Record excerpts:
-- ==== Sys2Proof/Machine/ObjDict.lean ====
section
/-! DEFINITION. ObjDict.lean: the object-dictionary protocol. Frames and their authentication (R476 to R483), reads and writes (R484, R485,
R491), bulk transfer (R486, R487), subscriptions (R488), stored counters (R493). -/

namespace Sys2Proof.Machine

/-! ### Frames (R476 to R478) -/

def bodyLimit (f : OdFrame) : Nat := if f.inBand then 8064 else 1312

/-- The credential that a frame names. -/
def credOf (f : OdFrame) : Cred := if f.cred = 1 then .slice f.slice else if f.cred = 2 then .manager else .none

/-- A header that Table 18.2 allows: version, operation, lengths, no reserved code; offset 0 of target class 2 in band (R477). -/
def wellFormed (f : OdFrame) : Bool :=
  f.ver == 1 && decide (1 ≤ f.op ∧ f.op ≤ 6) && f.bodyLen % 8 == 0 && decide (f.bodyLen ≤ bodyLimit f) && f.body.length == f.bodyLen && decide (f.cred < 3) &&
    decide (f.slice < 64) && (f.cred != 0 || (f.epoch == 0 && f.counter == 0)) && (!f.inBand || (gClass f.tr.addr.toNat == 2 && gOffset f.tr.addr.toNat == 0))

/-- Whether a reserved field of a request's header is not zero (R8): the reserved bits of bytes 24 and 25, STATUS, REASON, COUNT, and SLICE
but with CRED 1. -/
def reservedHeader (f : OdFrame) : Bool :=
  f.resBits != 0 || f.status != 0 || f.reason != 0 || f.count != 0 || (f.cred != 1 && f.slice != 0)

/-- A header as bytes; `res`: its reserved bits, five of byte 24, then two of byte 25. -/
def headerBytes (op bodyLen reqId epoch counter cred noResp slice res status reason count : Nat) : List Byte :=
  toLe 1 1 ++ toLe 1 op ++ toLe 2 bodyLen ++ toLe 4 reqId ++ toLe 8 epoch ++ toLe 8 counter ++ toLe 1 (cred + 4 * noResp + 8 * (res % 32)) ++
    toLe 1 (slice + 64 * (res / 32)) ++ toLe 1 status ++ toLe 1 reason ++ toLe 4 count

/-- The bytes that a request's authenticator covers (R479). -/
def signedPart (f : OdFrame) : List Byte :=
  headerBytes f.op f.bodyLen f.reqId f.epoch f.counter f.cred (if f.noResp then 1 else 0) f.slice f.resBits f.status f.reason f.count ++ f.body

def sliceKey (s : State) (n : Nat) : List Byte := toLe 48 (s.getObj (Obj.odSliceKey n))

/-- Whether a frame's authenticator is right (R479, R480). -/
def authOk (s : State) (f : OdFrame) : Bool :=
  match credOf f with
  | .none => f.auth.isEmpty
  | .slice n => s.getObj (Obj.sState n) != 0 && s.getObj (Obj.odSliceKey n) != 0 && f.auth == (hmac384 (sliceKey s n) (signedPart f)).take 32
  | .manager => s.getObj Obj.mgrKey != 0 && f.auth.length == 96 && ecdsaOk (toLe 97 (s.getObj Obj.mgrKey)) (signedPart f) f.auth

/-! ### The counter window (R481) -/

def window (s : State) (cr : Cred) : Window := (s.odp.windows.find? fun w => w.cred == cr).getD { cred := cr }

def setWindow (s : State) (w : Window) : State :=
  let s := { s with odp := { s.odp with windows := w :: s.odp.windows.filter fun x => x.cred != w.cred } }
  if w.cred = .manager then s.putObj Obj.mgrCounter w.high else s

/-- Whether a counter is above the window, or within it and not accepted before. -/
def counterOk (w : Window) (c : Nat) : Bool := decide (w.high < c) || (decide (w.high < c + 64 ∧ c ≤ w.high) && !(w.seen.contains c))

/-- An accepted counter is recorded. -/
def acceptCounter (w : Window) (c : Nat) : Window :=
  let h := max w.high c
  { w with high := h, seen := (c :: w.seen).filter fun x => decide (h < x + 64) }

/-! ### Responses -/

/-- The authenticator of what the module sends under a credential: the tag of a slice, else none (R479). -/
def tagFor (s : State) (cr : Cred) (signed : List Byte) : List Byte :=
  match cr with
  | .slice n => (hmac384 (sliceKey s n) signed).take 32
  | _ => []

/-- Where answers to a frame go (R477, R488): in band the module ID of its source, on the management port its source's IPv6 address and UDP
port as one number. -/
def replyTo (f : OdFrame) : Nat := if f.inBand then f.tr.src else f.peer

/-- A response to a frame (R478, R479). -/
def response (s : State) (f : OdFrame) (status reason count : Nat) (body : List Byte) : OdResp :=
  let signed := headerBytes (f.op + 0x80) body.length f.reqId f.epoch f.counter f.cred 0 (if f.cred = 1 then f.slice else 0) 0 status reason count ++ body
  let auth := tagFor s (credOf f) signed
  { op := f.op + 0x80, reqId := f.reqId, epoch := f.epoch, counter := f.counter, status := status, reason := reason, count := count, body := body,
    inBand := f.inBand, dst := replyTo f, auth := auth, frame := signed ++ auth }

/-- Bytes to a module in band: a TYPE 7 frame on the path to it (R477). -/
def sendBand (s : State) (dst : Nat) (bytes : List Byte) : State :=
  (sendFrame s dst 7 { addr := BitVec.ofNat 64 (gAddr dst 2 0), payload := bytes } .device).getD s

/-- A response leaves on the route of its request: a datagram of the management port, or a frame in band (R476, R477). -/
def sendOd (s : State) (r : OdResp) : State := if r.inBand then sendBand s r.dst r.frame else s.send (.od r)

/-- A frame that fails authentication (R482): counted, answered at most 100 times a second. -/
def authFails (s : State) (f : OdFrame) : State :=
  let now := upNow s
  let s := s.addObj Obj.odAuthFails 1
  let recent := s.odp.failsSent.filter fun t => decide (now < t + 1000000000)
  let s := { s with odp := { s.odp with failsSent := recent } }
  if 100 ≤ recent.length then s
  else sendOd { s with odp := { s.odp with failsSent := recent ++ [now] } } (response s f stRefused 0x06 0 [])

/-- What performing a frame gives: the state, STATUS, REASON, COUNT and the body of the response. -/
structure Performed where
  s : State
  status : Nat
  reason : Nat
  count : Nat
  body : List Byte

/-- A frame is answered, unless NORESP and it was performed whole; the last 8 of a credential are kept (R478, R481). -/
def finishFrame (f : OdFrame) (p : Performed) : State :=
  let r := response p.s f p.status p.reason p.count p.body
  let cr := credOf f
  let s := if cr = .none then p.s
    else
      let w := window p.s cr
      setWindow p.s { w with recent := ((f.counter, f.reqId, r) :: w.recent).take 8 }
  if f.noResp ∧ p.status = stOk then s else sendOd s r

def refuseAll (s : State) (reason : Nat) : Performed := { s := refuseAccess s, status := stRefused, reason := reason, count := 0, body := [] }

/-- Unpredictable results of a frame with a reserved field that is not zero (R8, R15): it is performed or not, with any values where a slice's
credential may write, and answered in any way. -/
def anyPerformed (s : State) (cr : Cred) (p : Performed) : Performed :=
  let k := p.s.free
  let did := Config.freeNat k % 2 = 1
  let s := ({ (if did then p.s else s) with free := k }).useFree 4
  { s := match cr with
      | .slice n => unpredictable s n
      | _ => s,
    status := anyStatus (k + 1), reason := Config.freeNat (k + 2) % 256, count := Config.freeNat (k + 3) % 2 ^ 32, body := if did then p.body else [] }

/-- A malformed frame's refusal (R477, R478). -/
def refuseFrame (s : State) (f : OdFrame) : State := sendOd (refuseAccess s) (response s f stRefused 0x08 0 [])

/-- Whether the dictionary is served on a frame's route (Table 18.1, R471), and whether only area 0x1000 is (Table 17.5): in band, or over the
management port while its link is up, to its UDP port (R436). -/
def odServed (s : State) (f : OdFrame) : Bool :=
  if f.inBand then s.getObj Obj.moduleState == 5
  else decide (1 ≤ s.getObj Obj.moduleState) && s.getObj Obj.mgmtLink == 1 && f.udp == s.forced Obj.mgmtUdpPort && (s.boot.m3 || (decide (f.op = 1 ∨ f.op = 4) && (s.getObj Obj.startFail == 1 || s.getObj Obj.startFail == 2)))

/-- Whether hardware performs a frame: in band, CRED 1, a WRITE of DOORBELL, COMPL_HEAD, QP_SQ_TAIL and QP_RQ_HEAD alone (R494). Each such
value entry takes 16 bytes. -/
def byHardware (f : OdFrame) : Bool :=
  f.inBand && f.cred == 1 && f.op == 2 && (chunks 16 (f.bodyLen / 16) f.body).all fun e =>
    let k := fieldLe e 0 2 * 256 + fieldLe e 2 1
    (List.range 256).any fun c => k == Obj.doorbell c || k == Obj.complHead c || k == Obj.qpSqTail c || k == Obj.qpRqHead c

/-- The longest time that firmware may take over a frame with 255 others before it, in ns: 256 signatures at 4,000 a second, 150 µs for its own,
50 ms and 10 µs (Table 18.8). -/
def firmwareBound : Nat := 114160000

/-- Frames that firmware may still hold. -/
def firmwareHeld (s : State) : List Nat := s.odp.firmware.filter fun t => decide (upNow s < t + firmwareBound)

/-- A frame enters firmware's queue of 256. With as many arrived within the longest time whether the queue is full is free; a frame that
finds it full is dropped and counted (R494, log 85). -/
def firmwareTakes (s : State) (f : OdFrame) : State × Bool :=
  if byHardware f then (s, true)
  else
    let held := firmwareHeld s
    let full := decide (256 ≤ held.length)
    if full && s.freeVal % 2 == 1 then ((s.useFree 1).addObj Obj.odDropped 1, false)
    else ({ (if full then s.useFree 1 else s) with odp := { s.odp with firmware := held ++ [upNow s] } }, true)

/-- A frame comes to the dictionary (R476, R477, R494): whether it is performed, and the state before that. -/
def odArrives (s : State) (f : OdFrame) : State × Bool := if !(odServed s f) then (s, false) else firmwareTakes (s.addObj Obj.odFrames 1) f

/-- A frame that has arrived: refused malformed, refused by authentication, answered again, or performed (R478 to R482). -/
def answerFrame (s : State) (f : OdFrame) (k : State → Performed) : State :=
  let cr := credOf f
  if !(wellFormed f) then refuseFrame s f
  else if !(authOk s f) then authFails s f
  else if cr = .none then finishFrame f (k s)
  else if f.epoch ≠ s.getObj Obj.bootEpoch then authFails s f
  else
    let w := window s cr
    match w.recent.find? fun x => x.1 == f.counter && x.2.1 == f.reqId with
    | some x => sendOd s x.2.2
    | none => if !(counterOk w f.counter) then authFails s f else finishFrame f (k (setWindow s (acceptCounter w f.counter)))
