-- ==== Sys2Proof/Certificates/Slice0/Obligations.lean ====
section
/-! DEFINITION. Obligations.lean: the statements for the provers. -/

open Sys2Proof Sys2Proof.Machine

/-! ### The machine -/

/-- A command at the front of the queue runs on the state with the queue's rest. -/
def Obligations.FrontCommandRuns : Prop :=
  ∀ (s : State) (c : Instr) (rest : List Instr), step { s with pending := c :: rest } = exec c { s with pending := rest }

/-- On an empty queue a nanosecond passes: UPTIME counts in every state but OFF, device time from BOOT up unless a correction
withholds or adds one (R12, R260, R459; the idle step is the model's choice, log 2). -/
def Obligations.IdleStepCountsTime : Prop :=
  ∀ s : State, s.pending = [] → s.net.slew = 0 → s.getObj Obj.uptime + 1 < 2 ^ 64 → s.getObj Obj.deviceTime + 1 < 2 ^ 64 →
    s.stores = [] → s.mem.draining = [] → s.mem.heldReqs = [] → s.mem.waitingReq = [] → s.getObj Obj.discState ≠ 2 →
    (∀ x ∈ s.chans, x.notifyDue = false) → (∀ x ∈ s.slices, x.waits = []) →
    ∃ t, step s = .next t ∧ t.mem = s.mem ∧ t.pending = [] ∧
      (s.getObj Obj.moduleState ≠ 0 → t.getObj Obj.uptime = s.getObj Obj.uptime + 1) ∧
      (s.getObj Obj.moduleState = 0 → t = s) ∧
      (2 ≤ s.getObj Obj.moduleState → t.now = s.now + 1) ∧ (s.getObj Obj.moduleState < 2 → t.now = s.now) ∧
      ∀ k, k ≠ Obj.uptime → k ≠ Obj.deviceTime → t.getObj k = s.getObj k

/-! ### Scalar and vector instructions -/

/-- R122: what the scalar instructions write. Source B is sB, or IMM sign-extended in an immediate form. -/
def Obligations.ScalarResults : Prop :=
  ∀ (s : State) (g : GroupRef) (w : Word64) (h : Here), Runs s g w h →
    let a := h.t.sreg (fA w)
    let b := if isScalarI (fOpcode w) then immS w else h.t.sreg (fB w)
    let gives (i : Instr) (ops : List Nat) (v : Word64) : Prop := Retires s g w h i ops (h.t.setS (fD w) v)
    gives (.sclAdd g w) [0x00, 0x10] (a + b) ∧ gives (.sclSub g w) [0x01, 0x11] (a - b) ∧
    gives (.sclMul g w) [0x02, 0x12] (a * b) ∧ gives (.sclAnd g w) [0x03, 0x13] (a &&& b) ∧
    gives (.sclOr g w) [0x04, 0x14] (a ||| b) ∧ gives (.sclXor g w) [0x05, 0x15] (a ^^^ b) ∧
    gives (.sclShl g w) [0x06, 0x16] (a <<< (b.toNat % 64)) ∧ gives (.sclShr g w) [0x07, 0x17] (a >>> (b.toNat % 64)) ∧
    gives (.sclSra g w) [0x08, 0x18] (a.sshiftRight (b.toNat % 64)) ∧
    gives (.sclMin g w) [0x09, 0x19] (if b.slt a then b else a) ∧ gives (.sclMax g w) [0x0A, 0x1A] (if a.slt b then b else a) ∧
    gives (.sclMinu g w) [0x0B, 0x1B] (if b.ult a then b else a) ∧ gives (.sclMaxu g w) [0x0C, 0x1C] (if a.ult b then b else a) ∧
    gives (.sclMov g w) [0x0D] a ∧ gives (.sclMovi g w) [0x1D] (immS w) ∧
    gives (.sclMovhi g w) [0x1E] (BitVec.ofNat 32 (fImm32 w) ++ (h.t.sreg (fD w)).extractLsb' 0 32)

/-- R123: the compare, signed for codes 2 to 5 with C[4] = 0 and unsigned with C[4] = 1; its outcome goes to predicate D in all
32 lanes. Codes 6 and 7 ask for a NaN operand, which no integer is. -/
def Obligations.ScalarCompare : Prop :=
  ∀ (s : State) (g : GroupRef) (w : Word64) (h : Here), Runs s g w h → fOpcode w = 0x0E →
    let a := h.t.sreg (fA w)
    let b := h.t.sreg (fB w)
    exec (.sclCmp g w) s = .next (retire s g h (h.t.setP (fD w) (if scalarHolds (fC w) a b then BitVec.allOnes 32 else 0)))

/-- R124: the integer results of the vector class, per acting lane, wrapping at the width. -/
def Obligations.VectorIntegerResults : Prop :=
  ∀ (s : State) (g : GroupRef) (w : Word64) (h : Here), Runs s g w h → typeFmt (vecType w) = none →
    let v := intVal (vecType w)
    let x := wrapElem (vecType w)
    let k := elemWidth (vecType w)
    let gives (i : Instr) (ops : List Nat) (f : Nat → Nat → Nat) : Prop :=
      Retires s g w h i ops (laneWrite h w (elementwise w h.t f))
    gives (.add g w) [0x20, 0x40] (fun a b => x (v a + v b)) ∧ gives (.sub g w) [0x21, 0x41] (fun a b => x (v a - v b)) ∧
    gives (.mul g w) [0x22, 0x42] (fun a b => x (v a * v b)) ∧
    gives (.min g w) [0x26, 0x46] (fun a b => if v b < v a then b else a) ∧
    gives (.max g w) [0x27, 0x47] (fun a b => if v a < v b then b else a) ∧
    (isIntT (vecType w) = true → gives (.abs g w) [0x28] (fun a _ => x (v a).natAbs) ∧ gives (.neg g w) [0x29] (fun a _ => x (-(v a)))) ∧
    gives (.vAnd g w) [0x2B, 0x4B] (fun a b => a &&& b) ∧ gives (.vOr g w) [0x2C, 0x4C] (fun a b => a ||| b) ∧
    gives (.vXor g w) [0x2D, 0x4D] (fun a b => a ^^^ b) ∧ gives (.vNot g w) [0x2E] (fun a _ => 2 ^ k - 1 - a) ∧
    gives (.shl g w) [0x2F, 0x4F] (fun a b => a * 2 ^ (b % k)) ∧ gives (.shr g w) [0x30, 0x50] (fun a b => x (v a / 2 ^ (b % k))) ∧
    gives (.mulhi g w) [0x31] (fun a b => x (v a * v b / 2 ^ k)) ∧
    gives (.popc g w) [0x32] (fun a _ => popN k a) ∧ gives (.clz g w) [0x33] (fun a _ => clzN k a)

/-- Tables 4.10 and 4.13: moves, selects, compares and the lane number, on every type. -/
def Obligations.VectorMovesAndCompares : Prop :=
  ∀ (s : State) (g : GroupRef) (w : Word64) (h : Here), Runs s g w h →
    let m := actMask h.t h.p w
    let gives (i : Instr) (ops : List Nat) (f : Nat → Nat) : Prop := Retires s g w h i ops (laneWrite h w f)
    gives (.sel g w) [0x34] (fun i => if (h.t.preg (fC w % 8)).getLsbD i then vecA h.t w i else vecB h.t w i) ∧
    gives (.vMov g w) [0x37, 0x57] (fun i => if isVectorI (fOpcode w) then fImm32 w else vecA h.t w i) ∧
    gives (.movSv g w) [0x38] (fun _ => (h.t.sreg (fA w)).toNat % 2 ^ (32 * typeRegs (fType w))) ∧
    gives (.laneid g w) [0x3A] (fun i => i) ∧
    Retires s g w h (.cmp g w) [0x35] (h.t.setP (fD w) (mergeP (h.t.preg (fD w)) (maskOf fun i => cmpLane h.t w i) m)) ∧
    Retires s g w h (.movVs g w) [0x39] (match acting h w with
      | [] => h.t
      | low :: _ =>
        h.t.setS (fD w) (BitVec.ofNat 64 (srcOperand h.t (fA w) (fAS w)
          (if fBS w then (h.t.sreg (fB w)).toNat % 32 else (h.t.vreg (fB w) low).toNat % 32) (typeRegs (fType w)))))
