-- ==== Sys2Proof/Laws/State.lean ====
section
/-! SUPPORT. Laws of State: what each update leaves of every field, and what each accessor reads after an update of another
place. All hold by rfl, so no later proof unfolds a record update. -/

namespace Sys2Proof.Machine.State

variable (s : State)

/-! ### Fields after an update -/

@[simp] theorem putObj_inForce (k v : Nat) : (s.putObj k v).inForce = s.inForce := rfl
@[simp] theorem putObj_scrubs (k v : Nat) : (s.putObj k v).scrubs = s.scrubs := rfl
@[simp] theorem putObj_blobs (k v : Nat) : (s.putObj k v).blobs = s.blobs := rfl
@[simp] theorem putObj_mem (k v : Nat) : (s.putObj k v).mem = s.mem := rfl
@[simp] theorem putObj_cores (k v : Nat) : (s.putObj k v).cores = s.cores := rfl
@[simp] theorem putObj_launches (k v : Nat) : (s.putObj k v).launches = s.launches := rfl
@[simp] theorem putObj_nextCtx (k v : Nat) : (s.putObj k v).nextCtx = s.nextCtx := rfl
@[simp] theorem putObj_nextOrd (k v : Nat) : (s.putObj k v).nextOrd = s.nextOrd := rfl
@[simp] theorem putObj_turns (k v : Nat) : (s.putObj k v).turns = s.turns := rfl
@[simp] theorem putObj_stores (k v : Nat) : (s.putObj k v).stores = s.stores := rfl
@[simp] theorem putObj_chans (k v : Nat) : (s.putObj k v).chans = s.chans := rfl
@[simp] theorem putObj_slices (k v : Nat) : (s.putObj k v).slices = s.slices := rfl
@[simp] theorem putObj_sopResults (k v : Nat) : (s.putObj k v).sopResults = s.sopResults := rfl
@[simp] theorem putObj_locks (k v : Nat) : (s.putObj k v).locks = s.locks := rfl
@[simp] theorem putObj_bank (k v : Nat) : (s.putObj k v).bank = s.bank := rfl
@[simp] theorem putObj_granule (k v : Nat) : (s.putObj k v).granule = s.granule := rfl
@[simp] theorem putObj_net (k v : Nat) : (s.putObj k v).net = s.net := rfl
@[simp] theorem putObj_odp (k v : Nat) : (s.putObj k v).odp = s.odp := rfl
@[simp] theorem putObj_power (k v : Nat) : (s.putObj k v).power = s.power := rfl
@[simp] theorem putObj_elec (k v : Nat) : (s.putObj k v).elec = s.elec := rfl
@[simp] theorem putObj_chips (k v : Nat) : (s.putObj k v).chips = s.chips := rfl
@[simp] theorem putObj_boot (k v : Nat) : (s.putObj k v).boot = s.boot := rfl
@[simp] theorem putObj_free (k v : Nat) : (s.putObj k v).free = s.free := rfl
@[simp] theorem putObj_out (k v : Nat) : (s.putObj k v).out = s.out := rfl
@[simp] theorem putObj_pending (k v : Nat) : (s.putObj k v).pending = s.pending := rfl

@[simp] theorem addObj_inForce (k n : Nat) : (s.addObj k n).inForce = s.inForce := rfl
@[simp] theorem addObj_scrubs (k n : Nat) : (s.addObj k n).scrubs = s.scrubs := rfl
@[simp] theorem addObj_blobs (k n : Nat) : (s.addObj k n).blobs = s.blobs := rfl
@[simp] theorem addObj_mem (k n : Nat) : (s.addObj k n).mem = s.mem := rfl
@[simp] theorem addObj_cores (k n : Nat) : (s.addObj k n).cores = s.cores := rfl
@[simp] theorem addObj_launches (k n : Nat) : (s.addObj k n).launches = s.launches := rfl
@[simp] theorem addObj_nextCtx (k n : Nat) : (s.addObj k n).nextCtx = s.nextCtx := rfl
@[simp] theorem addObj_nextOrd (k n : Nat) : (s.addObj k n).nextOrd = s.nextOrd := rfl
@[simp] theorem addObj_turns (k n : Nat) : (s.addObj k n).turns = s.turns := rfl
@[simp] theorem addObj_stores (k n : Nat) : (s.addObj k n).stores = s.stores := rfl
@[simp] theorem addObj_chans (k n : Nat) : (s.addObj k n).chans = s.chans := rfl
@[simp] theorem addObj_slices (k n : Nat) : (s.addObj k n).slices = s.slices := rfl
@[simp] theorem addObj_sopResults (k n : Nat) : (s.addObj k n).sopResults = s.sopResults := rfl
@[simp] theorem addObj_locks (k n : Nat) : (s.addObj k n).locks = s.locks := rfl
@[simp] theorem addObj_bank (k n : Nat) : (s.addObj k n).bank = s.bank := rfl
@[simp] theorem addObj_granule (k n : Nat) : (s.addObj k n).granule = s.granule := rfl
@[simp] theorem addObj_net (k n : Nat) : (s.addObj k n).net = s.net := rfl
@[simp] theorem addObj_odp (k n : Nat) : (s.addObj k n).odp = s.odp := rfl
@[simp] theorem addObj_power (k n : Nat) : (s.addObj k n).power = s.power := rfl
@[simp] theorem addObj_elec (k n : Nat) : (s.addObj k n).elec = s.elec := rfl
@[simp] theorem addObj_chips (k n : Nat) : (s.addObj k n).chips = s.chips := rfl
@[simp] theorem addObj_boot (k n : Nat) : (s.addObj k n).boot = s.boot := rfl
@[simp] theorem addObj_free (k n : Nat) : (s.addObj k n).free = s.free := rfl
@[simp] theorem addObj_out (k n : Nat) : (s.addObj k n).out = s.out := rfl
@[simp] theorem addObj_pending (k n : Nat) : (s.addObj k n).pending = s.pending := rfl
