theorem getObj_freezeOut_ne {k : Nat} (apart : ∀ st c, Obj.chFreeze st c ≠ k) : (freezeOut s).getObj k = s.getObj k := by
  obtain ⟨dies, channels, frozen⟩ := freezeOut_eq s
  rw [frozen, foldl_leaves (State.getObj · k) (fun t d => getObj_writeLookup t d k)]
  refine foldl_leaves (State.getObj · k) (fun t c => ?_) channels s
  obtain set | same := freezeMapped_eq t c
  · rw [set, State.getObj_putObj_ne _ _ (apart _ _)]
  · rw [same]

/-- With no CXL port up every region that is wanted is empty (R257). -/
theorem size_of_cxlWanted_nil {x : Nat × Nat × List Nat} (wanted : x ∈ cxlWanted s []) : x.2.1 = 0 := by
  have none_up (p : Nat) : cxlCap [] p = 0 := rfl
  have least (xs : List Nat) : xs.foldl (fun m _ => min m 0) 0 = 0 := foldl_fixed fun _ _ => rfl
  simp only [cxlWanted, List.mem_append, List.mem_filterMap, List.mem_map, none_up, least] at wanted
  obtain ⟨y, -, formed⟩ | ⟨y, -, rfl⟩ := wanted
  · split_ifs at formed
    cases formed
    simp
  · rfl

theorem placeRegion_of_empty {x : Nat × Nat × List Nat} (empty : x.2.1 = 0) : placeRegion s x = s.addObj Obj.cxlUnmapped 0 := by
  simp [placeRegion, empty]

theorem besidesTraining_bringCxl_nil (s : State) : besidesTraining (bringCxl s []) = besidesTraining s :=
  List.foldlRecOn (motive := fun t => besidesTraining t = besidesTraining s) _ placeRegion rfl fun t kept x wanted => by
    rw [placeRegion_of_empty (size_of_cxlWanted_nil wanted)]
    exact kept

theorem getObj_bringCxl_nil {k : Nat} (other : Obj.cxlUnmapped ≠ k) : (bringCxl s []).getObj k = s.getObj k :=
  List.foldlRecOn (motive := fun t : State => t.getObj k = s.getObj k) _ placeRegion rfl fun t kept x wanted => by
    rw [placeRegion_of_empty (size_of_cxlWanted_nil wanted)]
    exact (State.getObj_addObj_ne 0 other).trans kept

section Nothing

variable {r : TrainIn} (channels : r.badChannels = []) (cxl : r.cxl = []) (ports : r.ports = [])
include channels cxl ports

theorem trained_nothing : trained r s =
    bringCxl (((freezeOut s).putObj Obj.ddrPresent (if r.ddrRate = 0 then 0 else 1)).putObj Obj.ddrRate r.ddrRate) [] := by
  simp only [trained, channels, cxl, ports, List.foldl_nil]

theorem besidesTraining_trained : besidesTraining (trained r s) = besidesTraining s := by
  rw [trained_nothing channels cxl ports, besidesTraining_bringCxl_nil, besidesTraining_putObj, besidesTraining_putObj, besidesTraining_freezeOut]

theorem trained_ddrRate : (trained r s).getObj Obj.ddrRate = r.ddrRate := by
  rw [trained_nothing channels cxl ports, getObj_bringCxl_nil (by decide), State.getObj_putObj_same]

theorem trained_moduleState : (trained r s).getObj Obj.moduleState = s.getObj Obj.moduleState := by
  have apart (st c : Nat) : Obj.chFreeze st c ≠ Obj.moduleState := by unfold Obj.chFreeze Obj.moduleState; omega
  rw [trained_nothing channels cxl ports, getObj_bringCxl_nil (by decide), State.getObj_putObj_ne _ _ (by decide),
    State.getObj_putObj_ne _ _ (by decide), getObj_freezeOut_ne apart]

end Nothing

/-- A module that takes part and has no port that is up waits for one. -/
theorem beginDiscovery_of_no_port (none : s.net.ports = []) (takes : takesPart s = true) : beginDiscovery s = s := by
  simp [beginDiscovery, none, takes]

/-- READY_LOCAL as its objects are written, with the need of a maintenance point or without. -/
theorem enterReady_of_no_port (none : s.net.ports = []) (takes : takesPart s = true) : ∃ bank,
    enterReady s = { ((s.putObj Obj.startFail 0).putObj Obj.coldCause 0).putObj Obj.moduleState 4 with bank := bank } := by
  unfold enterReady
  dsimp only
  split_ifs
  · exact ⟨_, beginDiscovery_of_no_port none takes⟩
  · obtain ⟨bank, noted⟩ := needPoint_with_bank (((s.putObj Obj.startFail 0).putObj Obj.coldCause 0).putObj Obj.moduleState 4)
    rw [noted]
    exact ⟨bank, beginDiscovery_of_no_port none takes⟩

Task prompt:
Considering only the material above, set down every line from the one with "refine foldl_leaves (State.getObj" to the one with "simp [placeRegion, empty]", inclusive, exactly as written.

Written reply:
  refine foldl_leaves (State.getObj · k) (fun t c => ?_) channels s
  obtain set | same := freezeMapped_eq t c
  · rw [set, State.getObj_putObj_ne _ _ (apart _ _)]
  · rw [same]

/-- With no CXL port up every region that is wanted is empty (R257). -/
theorem size_of_cxlWanted_nil {x : Nat × Nat × List Nat} (wanted : x ∈ cxlWanted s []) : x.2.1 = 0 := by
  have none_up (p : Nat) : cxlCap [] p = 0 := rfl
  have least (xs : List Nat) : xs.foldl (fun m _ => min m 0) 0 = 0 := foldl_fixed fun _ _ => rfl
  simp only [cxlWanted, List.mem_append, List.mem_filterMap, List.mem_map, none_up, least] at wanted
  obtain ⟨y, -, formed⟩ | ⟨y, -, rfl⟩ := wanted
  · split_ifs at formed
    cases formed
    simp
  · rfl

theorem placeRegion_of_empty {x : Nat × Nat × List Nat} (empty : x.2.1 = 0) : placeRegion s x = s.addObj Obj.cxlUnmapped 0 := by
  simp [placeRegion, empty]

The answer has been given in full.